= Problem statement =
The required output is the exact run of lines below that opens at the line with "slot (R52). -/" and closes at the line with "some c, pause".

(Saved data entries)
/-- Every slot settles, in number order. -/
def State.settle (s : State) : State := (((s.settleSlot 0).settleSlot 1).settleSlot 2).settleSlot 3

/-- A creation report (R54). -/
def State.created (s : State) (k : Mark) : State :=
  let sl := s.slot k.slot
  if k.write then
    let sl1 := { sl with writeCounts := Tbl.put 0 sl.writeCounts k.chunk (sl.writes k.chunk + 1) }
    match sl.claim with
    | some c =>
      if (c.state = .copying ∨ c.state = .cutover) ∧ c.index = k.index then
        let next := match c.chunk k.chunk with
          | .dirty => ChunkState.dirty
          | .copying => .stale
          | .stale => .stale
          | .clean => .dirty
        s.setSlot k.slot { sl1 with claim := some (c.setChunk k.chunk next) }
      else s.setSlot k.slot sl1
    | none => s.setSlot k.slot sl1
  else s.setSlot k.slot { sl with readCount := sl.readCount + 1 }

/-- A completion report (R55). -/
def State.completed (s : State) (k : Mark) : State :=
  let sl := s.slot k.slot
  if k.write then s.setSlot k.slot { sl with writeCounts := Tbl.put 0 sl.writeCounts k.chunk (sl.writes k.chunk - 1) }
  else s.setSlot k.slot { sl with readCount := sl.readCount - 1 }

/-- A fragment that completes leaves the pre-move drain of each slot that counts it (R57). -/
def State.drained (s : State) (n : Nat) : State :=
  (List.range 4).foldl (fun t i =>
    match (t.slot i).claim with
    | some c => if c.drain.contains n then t.setClaim i { c with drain := c.drain.erase n } else t
    | none => t) s

/-- The lowest-numbered FREE slot (R52). -/
def State.freeSlotNo (s : State) : Option Nat := (List.range 4).find? (fun i => (s.slot i).claim.isNone)

/-- The numbers of the fragments then drawn from the pool (R57). -/
def State.drawnNow (s : State) : List Nat := s.fre.frags.map (fun f => f.1)

/-- A ZERO slot is claimed for an extent (R106). -/
def State.claimZero (s : State) (i v x idx : Nat) : State :=
  let r := s.recAt idx
  let c : Claim :=
    { state := .zeroing, volume := v, extent := x, index := idx, source := ⟨r.group.toNat, r.band.toNat⟩, chunks := [],
      drain := s.drawnNow, hold := [], move := none }
  (s.setSlot i { s.slot i with claim := some c, pause := false }).writeRec idx
    { r with state := .zeroing, slot := some (Fin.ofNat 4 i) }

/-- A MOVE slot is claimed (R59). -/
def State.claimMove (s : State) (i v x idx : Nat) (target : Loc) : State :=
  let r := s.recAt idx
  let c : Claim :=
    { state := .copying, volume := v, extent := x, index := idx, source := ⟨r.group.toNat, r.band.toNat⟩, chunks := [],
      drain := s.drawnNow, hold := [],
      move := some { target := target, pass := 1, sweep := 0, attempts := 0, flushOut := 0, timer := none } }
  ((s.setSlot i { s.slot i with claim := some c }).writeRec idx
    { r with state := .moving, slot := some (Fin.ofNat 4 i) }).hold target (.target i)

/-- A restart (R60). -/
def State.restart (s : State) (i : Nat) : State :=
  match (s.slot i).claim with
  | some c =>
    match c.move with
    | some m =>
      let chunks := (c.chunks.filter (fun k => decide (k.2 = .copying ∨ k.2 = .stale))).map (fun k => (k.1, ChunkState.stale))
      s.setClaim i { c with chunks := chunks, move := some { m with pass := 1, sweep := 0, attempts := 0 } }
    | none => s
  | none => s
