/-- An extent record as LOAD EXTENTS takes it: bytes 4, 5, 10 and 11 are not examined (R179). -/
def takeExtent (bs : List Byte) : Option (ExtentArg × List Byte) :=
  (takeN 1 bs).bind fun (g, r) => (takeN 1 r).bind fun (st, r) => (takeN 2 r).bind fun (b, r) => (takeN 2 r).bind fun (_, r) =>
    (takeN 2 r).bind fun (gen, r) => (takeN 2 r).bind fun (tag, r) => (takeN 2 r).bind fun (_, r) =>
      some ({ group := g, band := b, state := st, gen := BitVec.ofNat 16 gen, tag := BitVec.ofNat 16 tag }, r)

/-- A location (R101). -/
def takeLoc (bs : List Byte) : Option ((Nat × Nat) × List Byte) :=
  (takeN 1 bs).bind fun (g, r) => (takeN 2 r).bind fun (b, r) => some ((g, b), r)

/-- A name and masked or unmasked (R161, R164). -/
def takeMask (bs : List Byte) : Option (MaskItem × List Byte) :=
  (takeN 1 bs).bind fun (n, r) => (takeN 1 r).bind fun (m, r) => some ({ name := n, masked := m }, r)

/-- A condition and its instance (R159). -/
def takeFault (bs : List Byte) : Option (FaultItem × List Byte) :=
  (takeN 1 bs).bind fun (c, r) => (takeN 1 r).bind fun (i, r) => some ({ cond := c, inst := i }, r)

/-- A first-level mask item (R161). -/
def takeFaultMask (bs : List Byte) : Option (FaultMaskItem × List Byte) :=
  (takeN 1 bs).bind fun (c, r) => (takeN 1 r).bind fun (i, r) => (takeN 1 r).bind fun (m, r) =>
    some ({ cond := c, inst := i, masked := m }, r)

/-- The outcome of a RESOLVE (R124, R125; log 13). -/
def takeResolve (bs : List Byte) : Option (ResolveArg × List Byte) :=
  (takeN 1 bs).bind fun (o, r) =>
    if o = 0 then
      (takeN 1 r).bind fun (st, r) => (takeOpt 8 r).bind fun (b, r) => (takeOpt 1 r).bind fun (p, r) => (takeOpt 1 r).bind fun (w, r) =>
        some (.complete st b p w, r)
    else if o = 1 then some (.pass, r)
    else some (.other o, r)

/-! ### Management requests -/

/-- The arguments of a request body, by request code (R167, 10.3); none where the body is shorter than they need. -/
def readBody (code : Nat) (bs : List Byte) : Option Instr :=
  match code with
  | 1 => (takeN 1 bs).bind fun (g, r) => (takeN 1 r).bind fun (_, r) => (takeN 2 r).bind fun (u, r) => (takeN 1 r).bind fun (w, r) =>
      (takeN 1 r).bind fun (_, r) => (takeN 2 r).bind fun (b, r) => (takeMany takeMember w r).bind fun (ms, _) =>
        some (.loadGroup g u w b ms)
  | 2 => (takeN 1 bs).bind fun (g, _) => some (.activateGroup g)
  | 3 => (takeN 1 bs).bind fun (g, _) => some (.deactivateGroup g)
  | 4 => (takeN 1 bs).bind fun (g, r) => (takeN 2 r).bind fun (f, r) => (takeN 2 r).bind fun (k, _) => some (.readGroup g f k)
  | 5 => (takeN 1 bs).bind fun (v, r) => (takeN 2 r).bind fun (m, r) => (takeN 2 r).bind fun (n, r) => (takeN 1 r).bind fun (d, _) =>
      some (.loadVolume v m n d)
  | 6 => (takeN 1 bs).bind fun (v, r) => (takeN 1 r).bind fun (st, _) => some (.setVolumeState v st)
  | 7 => (takeN 1 bs).bind fun (v, _) => some (.readVolume v)
  | 8 => (takeN 1 bs).bind fun (v, r) => (takeN 2 r).bind fun (f, r) => (takeList takeExtent r).bind fun (l, _) =>
      some (.loadExtents v f l)
  | 9 => (takeN 1 bs).bind fun (v, r) => (takeN 2 r).bind fun (f, r) => (takeN 2 r).bind fun (k, _) => some (.readExtents v f k)
  | 10 => (takeN 4 bs).bind fun (i, r) => (takeN 1 r).bind fun (p, r) => (takeMany (takeN 1) 16 r).bind fun (rs, r) =>
      (takeN 1 r).bind fun (m, _) => some (.loadInitiator (BitVec.ofNat 32 i) p rs m)
  | 11 => (takeN 4 bs).bind fun (i, r) => (takeN 1 r).bind fun (p, _) => some (.dropInitiator (BitVec.ofNat 32 i) p)
  | 12 => (takeN 1 bs).bind fun (f, r) => (takeN 1 r).bind fun (k, _) => some (.readInitiators f k)
  | 13 => (takeN 1 bs).bind fun (v, r) => (takeList takeLoc r).bind fun (l, _) => some (.growVolume v l)
  | 14 => (takeN 1 bs).bind fun (v, r) => (takeN 2 r).bind fun (x, r) => (takeN 1 r).bind fun (g, r) => (takeN 2 r).bind fun (b, r) =>
      (takeN 2 r).bind fun (n, _) => some (.migrate v x g b (BitVec.ofNat 16 n))
  | 15 => (takeN 1 bs).bind fun (v, r) => (takeN 2 r).bind fun (x, r) => (takeN 2 r).bind fun (n, _) =>
      some (.abortMigration v x (BitVec.ofNat 16 n))
  | 16 => (takeN 1 bs).bind fun (i, _) => some (.pauseSlot i)
  | 17 => (takeN 1 bs).bind fun (i, _) => some (.resumeSlot i)
  | 18 => (takeN 1 bs).bind fun (i, _) => some (.readSlot i)
  | 19 => (takeOpt 1 bs).bind fun (a, r) => (takeOpt 1 r).bind fun (b, r) => (takeOpt 1 r).bind fun (c, r) =>
      (takeOpt 1 r).bind fun (d, r) => (takeOpt 2 r).bind fun (e, _) => some (.setCopyPolicy a b c d e)
  | 20 => (takeOpt 2 bs).bind fun (a, r) => (takeOpt 2 r).bind fun (b, _) => some (.setGovernor a b)
  | 21 => some .readSample
  | 22 => (takeN 1 bs).bind fun (f, r) =>
      if f = 0 then (takeOpt 1 r).bind fun (t, _) => some (.setDivert none t)
      else if f = 1 then (takeN 1 r).bind fun (v, r) => (takeN 1 r).bind fun (d, r) => (takeOpt 1 r).bind fun (t, _) =>
        some (.setDivert (some (v, d)) t)
      else none
  | 23 => some .readDiversions
  | 24 => (takeN 1 bs).bind fun (n, r) => (takeN 1 r).bind fun (u, r) => (takeResolve r).bind fun (o, _) =>
      some (.resolve n (BitVec.ofNat 8 u) o)
  | 25 => (takeN 1 bs).bind fun (m, _) => some (.setPowerMode m)
  | 26 => (takeN 1 bs).bind fun (v, _) => some (.powerShelves v)
  | 27 => (takeN 1 bs).bind fun (p, r) => (takeN 1 r).bind fun (v, r) => (takeN 1 r).bind fun (f, _) => some (.powerPort p v f)
  | 28 => (takeN 1 bs).bind fun (p, _) => some (.resetShelfPort p)
  | 29 => (takeN 1 bs).bind fun (p, _) => some (.readShelf p)
  | 30 => (takeOpt 1 bs).bind fun (t, _) => some (.setFragmentTimeout t)
  | 31 => (takeOpt 1 bs).bind fun (t, _) => some (.setScrub t)
  | 32 => (takeN 1 bs).bind fun (k, r) => (takeN 1 r).bind fun (p, _) => some (.checkDiagnostic k p)
  | 33 => some .readNotices
  | 34 => (takeList takeMask bs).bind fun (l, _) => some (.setNoticeMask l)
  | 35 => some .readFaults
  | 36 => (takeList takeFault bs).bind fun (l, _) => some (.clearFaults l)
  | 37 => (takeList takeFaultMask bs).bind fun (a, r) => (takeList takeMask r).bind fun (b, _) => some (.setFaultMasks a b)
  | 38 => some .resetBridge
  | _ => none

/-- The request a request record holds; a record whose header fails the checks of R167 is an unknown request code (log 5). -/
def readRequest (bs : List Byte) : Instr :=
  let code := ofLe (bs.take 2)
  let n := ofLe ((bs.drop 4).take 4)
  if bs.length < 8 + n then .unknownRequestCode (BitVec.ofNat 16 code)
  else (readBody code ((bs.drop 8).take n)).getD (.unknownRequestCode (BitVec.ofNat 16 code))

/-- A value that a request may omit (R179, Field encoding). -/
def putOpt (n : Nat) : Option Nat → List Byte
  | none => [0]
  | some x => 1 :: leBytes n x

/-- A list with its two-byte count (R179, Request bodies). -/
def putList {α : Type} (item : α → List Byte) (l : List α) : List Byte := leBytes 2 l.length ++ l.flatMap item

def putMember (m : MemberArg) : List Byte := leBytes 1 m.port ++ leBytes 1 m.drive ++ leBytes 6 m.base
def putExtent (x : ExtentArg) : List Byte :=
  leBytes 1 x.group ++ leBytes 1 x.state ++ leBytes 2 x.band ++ [255, 0] ++ leBytes 2 x.gen.toNat ++ leBytes 2 x.tag.toNat ++ [0, 0]
def putLoc (l : Nat × Nat) : List Byte := leBytes 1 l.1 ++ leBytes 2 l.2
def putMask (m : MaskItem) : List Byte := leBytes 1 m.name ++ leBytes 1 m.masked
def putFault (f : FaultItem) : List Byte := leBytes 1 f.cond ++ leBytes 1 f.inst
def putFaultMask (f : FaultMaskItem) : List Byte := leBytes 1 f.cond ++ leBytes 1 f.inst ++ leBytes 1 f.masked
def putResolve : ResolveArg → List Byte
  | .complete st b p w => 0 :: (leBytes 1 st ++ putOpt 8 b ++ putOpt 1 p ++ putOpt 1 w)
  | .pass => [1]
  | .other o => leBytes 1 o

= Task result =
/-- The lowest-numbered FREE slot (R52). -/
def State.freeSlotNo (s : State) : Option Nat := (List.range 4).find? (fun i => (s.slot i).claim.isNone)

/-- The numbers of the fragments then drawn from the pool (R57). -/
def State.drawnNow (s : State) : List Nat := s.fre.frags.map (fun f => f.1)

/-- A ZERO slot is claimed for an extent (R106). -/
def State.claimZero (s : State) (i v x idx : Nat) : State :=
  let r := s.recAt idx
  let c : Claim :=
    { state := .zeroing, volume := v, extent := x, index := idx, source := ⟨r.group.toNat, r.band.toNat⟩, chunks := [],
      drain := s.drawnNow, hold := [], move := none }
  (s.setSlot i { s.slot i with claim := some c, pause := false }).writeRec idx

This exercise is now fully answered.